-- ==== Sys2Proof/Machine/StreamWords.lean ====
section
/-! DEFINITION. Pattern and stream words (R364 to R368), what a queued stream command names, and the places that its
addresses have by the page tables as they stand. -/

namespace Sys2Proof.Machine

/-! ### Words -/

/-- Element `i` of a 256-bit word. -/
def elem64 (w : BitVec 256) (i : Nat) : Word := w.extractLsb' (64 * i) 64

/-- Bits of a 256-bit word as a number. -/
def bits256 (w : BitVec 256) (lo len : Nat) : Nat := w.toNat / 2 ^ lo % 2 ^ len

/-- R364: a valid pattern word. -/
def patOk (p : BitVec 256) : Bool :=
  decide (bits256 p 252 4 = 1 ∧ 1 ≤ patDims p ∧ patDims p ≤ 6 ∧ bits256 p 242 6 = 0) &&
    (List.range 6).all fun d =>
      if d < patDims p then decide (patBound p d ≠ 0) else decide (bits256 p (40 * d) 40 = 0)

/-- Hull of a pattern relative to its base: the first byte and the end (R55). -/
def patLo (p : BitVec 256) : Int :=
  ((List.range (patDims p)).foldl (fun n d => n + min 0 (patStride p d * ((patBound p d : Int) - 1))) 0) * patEsz p
def patHi (p : BitVec 256) : Int :=
  ((List.range (patDims p)).foldl (fun n d => n + max 0 (patStride p d * ((patBound p d : Int) - 1))) 0) * patEsz p + patEsz p

/-- Kinds of commands (R367, R385). -/
inductive CmdKind | get | put | copy | mcopy | send | mcast
  deriving DecidableEq, Repr

/-- Fields of a stream word (R366). -/
def swSlot (w : BitVec 256) : Nat := bits256 w 248 4
def swPort (w : BitVec 256) : Nat := bits256 w 245 3
def swDir (w : BitVec 256) : Nat := bits256 w 243 2
def swCvt (w : BitVec 256) : Bool := w.getLsbD 242
def swSfmt (w : BitVec 256) : Nat := bits256 w 238 4
def swDfmt (w : BitVec 256) : Nat := bits256 w 234 4
def swRel (w : BitVec 256) : Bool := w.getLsbD 233
def swRv (w : BitVec 256) : Bool := w.getLsbD 232
def swRing (w : BitVec 256) : Nat := bits256 w 229 3
def swDcell (w : BitVec 256) : Nat := bits256 w 204 17
def swDmc (w : BitVec 256) : Nat := bits256 w 198 6
def swSpoff (w : BitVec 256) : Nat := bits256 w 180 18
def swDspoff (w : BitVec 256) : Nat := bits256 w 162 18
def swVa (w : BitVec 256) : Word := sext 55 (BitVec.ofNat 64 (bits256 w 107 55))
def swDva (w : BitVec 256) : Word := sext 55 (BitVec.ofNat 64 (bits256 w 52 55))

/-- The kind that PORT and DIR name (R367). -/
def swKind (w : BitVec 256) : Option CmdKind :=
  if 4 ≤ swPort w then
    (if swDir w = 0 then some .get else if swDir w = 1 then some .put else if swDir w = 2 then some .copy else some .mcopy)
  else if swDir w = 1 then some .send else none

/-- Fields that the kind leaves unused are zero (R367). -/
def swUnusedZero (w : BitVec 256) : CmdKind → Bool
  | .get | .put => decide (swDcell w = 0 ∧ swDmc w = 0 ∧ swDspoff w = 0 ∧ swDva w = 0)
  | .copy => decide (swRv w = false ∧ swDcell w = 0 ∧ swDmc w = 0 ∧ swVa w = 0 ∧ swDva w = 0)
  | .mcopy => decide (swRv w = false ∧ swDcell w = 0 ∧ swDmc w = 0 ∧ swSpoff w = 0 ∧ swDspoff w = 0)
  | .send | .mcast => decide (swVa w = 0 ∧ swDva w = 0)

/-- Element bytes of formats 0 to 7 (R220). -/
def fmtBytes (f : Nat) : Nat :=
  if f = 0 then 8 else if f = 1 ∨ f = 7 then 4 else if f = 2 ∨ f = 3 then 2 else 1

/-- Bytes of a conversion format 0 to 5 (R220). -/
def cvtBytes (f : Nat) : Nat := fmtBytes f

/-- Source and destination element sizes of a command (R368). -/
def swSrcSize (w : BitVec 256) (p : BitVec 256) : Nat := if swCvt w then cvtBytes (swSfmt w) else patEsz p
def swDstSize (w : BitVec 256) (p : BitVec 256) : Nat := if swCvt w then cvtBytes (swDfmt w) else patEsz p

/-- R368: the conversion fields fit each other and the pattern's element size. -/
def swCvtOk (w p : BitVec 256) (k : CmdKind) : Bool :=
  if swCvt w then
    decide (swSfmt w ≠ swDfmt w ∧ swSfmt w ≤ 5 ∧ swDfmt w ≤ 5 ∧
      (if k = .put then cvtBytes (swDfmt w) else cvtBytes (swSfmt w)) = patEsz p)
  else decide (swSfmt w = 0 ∧ swDfmt w = 0)

/-- Size of a dense element (R368): the source's in a put, else the destination's. -/
def swDense (w p : BitVec 256) (k : CmdKind) : Nat := if k = .put then swSrcSize w p else swDstSize w p

/-! ### What a command names -/

/-- The kind of a queued command. -/
def Cmd.kind (k : Cmd) : CmdKind := if k.mcast.isSome then .mcast else (swKind k.word).getD .get

/-- Ranges of virtual addresses of a command: first byte and length, and whether it is the source. -/
def cmdVas (w p : BitVec 256) (k : CmdKind) : List (Word × Nat × Bool) :=
  let hull := (swVa w + BitVec.ofInt 64 (patLo p), (patHi p - patLo p).toNat)
  match k with
  | .get => [(hull.1, hull.2, true)]
  | .put => [(hull.1, hull.2, false)]
  | .mcopy => [(hull.1, hull.2, true), (swDva w, patCount p * swDstSize w p, false)]
  | .copy | .send | .mcast => []

/-- Scratchpad spans of this cell that a command names through the local window (R55). -/
def cmdWindows (w p : BitVec 256) (k : CmdKind) : List (Int × Int × Nat × Bool) :=
  (cmdVas w p k).filterMap fun r =>
    if windowOf r.1 = some false then
      let o : Int := r.1.toNat - winUser
      some (o, o + r.2.1, 0, r.2.2)
    else none

/-- The physical address and memory type that the tables give an address, without an access to them. -/
def State.peekFrom (s : State) (va : Word) (tbl lvl : Nat) : Nat → Option (Nat × MemType)
  | 0 => none
  | n + 1 =>
    let e : Word := BitVec.ofNat 64 (s.memRead (tbl + 8 * vaIndex va lvl) 8)
    if (pteReason e lvl).isSome then none
    else if lvl < 3 ∧ bits e 13 1 = 1 then s.peekFrom va (ptePa e) (lvl + 1) n
    else some (ptePa e + bits va 0 (if lvl = 2 then 29 else 16), pteType e)
def State.peek (s : State) (x : Xlate) (va : Word) : Option (Nat × MemType) :=
  if (windowOf va).isSome then none
  else if x.mode = .machine then some (va.toNat, (regionAt va.toNat).machineType)
  else
    let root := if va.getLsbD 54 then x.stbase else x.utbase
    if canonical va && root.getLsbD 0 then s.peekFrom va (bits root 16 36 * 65536) 1 3 else none

/-- A range of virtual addresses by pages of 64 KiB, at most 4,096 of them. -/
def pagePieces (va : Word) (n : Nat) : List (Word × Nat) :=
  if n = 0 then []
  else
    let a := va.toNat
    (List.range (Nat.min 4096 ((a % 65536 + n - 1) / 65536 + 1))).map fun j =>
      let lo := if j = 0 then a else (a / 65536 + j) * 65536
      (BitVec.ofNat 64 lo, Nat.min (a + n) ((a / 65536 + j + 1) * 65536) - lo)

/-- The pieces of a queued command's virtual ranges with their places, and whether they are its source. -/
def State.cmdPlaces (s : State) (k : Cmd) : List (Nat × MemType × Nat × Bool) :=
  if k.mcast.isSome then []
  else (cmdVas k.word k.pat k.kind).flatMap fun r =>
    (pagePieces r.1 r.2.1).filterMap fun p => (s.peek k.xl p.1).map fun q => (q.1, q.2, p.2, r.2.2)

/-- The command may read or write DEVICE memory, or write it (R29, R152). -/
def State.cmdDevice (s : State) (k : Cmd) : Bool := (s.cmdPlaces k).any fun q => decide (q.2.1 = .device)
def State.cmdStoresDevice (s : State) (k : Cmd) : Bool := (s.cmdPlaces k).any fun q => decide (q.2.1 = .device) && !q.2.2.2

end Sys2Proof.Machine
end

-*-*-

TASK:
Of the lines above, output exactly those from the line bearing "else if lvl" through the line bearing "its source. -/", inclusive.

ANSWER SPACE:
    else if lvl < 3 ∧ bits e 13 1 = 1 then s.peekFrom va (ptePa e) (lvl + 1) n
    else some (ptePa e + bits va 0 (if lvl = 2 then 29 else 16), pteType e)
def State.peek (s : State) (x : Xlate) (va : Word) : Option (Nat × MemType) :=
  if (windowOf va).isSome then none
  else if x.mode = .machine then some (va.toNat, (regionAt va.toNat).machineType)
  else
    let root := if va.getLsbD 54 then x.stbase else x.utbase
    if canonical va && root.getLsbD 0 then s.peekFrom va (bits root 16 36 * 65536) 1 3 else none

/-- A range of virtual addresses by pages of 64 KiB, at most 4,096 of them. -/
def pagePieces (va : Word) (n : Nat) : List (Word × Nat) :=
  if n = 0 then []
  else
    let a := va.toNat
    (List.range (Nat.min 4096 ((a % 65536 + n - 1) / 65536 + 1))).map fun j =>
      let lo := if j = 0 then a else (a / 65536 + j) * 65536
      (BitVec.ofNat 64 lo, Nat.min (a + n) ((a / 65536 + j + 1) * 65536) - lo)

/-- The pieces of a queued command's virtual ranges with their places, and whether they are its source. -/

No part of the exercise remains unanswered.